▶ **DATA SHOWN**
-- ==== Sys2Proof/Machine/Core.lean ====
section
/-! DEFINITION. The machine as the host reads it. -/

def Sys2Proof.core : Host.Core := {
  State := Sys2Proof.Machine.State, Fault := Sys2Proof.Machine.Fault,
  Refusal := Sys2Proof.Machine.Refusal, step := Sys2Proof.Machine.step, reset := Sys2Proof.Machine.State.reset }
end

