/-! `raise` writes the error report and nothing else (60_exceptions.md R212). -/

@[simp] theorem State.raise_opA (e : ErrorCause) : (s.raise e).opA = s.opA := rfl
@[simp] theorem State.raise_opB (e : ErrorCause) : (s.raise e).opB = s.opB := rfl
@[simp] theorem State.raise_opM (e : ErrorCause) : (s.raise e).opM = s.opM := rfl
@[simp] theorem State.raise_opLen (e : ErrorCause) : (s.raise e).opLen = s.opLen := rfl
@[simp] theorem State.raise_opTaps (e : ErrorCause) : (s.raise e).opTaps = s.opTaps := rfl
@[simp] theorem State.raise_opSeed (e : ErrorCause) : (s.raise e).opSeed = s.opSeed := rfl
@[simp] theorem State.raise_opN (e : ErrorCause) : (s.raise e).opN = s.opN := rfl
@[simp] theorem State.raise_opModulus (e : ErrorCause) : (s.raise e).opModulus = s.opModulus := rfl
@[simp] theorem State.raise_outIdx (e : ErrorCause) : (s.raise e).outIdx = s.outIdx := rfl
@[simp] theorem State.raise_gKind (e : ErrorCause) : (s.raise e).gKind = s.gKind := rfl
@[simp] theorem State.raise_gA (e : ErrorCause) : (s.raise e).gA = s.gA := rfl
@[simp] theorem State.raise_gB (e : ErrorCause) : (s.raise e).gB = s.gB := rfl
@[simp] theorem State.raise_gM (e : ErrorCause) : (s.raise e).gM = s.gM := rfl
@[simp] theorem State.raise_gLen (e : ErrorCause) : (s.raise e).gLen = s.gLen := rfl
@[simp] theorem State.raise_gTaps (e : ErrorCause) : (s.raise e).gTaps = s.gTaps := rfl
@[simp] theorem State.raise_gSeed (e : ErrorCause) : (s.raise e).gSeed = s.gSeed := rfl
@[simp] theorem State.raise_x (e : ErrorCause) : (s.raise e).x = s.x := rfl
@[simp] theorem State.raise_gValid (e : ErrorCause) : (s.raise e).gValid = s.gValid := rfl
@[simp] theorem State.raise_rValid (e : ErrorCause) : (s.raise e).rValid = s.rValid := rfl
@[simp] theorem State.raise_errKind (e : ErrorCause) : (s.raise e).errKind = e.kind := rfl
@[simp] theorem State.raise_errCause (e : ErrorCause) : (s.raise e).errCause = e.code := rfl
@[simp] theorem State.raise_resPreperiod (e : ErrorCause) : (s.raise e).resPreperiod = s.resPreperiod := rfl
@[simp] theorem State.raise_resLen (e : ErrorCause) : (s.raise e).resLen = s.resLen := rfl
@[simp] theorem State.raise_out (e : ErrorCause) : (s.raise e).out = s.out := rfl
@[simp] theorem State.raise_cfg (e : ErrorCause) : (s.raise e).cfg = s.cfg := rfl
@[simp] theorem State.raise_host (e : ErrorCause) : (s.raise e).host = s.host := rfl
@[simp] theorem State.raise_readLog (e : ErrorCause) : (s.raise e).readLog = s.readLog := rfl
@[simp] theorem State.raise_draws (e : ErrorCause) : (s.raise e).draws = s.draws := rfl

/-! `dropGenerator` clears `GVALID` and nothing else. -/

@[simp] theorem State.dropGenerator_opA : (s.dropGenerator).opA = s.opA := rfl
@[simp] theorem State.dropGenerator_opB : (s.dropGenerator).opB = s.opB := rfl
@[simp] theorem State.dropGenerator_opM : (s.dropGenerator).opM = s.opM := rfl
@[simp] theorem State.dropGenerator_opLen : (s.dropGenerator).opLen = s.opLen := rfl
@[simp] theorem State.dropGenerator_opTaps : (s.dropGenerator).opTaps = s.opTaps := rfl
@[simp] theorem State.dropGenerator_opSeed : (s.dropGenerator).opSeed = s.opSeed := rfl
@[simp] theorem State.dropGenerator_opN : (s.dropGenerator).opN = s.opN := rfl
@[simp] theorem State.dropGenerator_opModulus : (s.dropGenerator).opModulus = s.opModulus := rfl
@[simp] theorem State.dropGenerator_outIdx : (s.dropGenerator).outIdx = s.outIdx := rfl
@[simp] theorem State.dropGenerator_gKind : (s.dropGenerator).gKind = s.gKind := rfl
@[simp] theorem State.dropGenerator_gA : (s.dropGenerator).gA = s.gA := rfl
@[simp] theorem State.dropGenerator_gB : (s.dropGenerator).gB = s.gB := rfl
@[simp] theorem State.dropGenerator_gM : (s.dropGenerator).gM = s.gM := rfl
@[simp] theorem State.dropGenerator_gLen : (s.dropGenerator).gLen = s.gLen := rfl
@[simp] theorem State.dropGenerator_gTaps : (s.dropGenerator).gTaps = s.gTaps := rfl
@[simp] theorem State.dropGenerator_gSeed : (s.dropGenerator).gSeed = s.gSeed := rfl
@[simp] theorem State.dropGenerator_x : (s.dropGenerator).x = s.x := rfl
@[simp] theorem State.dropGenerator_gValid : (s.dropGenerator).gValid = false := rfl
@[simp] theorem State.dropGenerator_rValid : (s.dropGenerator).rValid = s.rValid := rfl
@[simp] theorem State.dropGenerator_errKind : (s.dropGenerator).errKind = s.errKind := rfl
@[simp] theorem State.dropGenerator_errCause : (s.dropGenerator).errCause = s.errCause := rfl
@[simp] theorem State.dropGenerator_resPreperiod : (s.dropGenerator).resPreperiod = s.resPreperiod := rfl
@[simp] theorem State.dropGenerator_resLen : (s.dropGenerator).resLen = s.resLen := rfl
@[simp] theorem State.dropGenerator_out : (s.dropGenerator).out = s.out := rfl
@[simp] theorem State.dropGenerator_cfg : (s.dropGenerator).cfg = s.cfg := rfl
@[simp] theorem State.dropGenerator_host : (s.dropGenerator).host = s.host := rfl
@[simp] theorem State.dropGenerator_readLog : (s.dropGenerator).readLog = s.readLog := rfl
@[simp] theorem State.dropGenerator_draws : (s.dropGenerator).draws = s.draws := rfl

▶ **ASSIGNMENT**
Extract exactly the leading lines of the data, stopping at and including the line with "e).opLen = s.opLen := rfl".

▶ **RESULT FOR THIS EXERCISE**
-- ==== Sys2Proof/Machine/Core.lean ====
section
/-! DEFINITION. The machine as the host reads it. -/

def Sys2Proof.core : Host.Core := {
  State := Sys2Proof.Machine.State, Fault := Sys2Proof.Machine.Fault,
  Refusal := Sys2Proof.Machine.Refusal, step := Sys2Proof.Machine.step, reset := Sys2Proof.Machine.State.reset }
end

/-! `raise` writes the error report and nothing else (60_exceptions.md R212). -/

@[simp] theorem State.raise_opA (e : ErrorCause) : (s.raise e).opA = s.opA := rfl
@[simp] theorem State.raise_opB (e : ErrorCause) : (s.raise e).opB = s.opB := rfl
@[simp] theorem State.raise_opM (e : ErrorCause) : (s.raise e).opM = s.opM := rfl
@[simp] theorem State.raise_opLen (e : ErrorCause) : (s.raise e).opLen = s.opLen := rfl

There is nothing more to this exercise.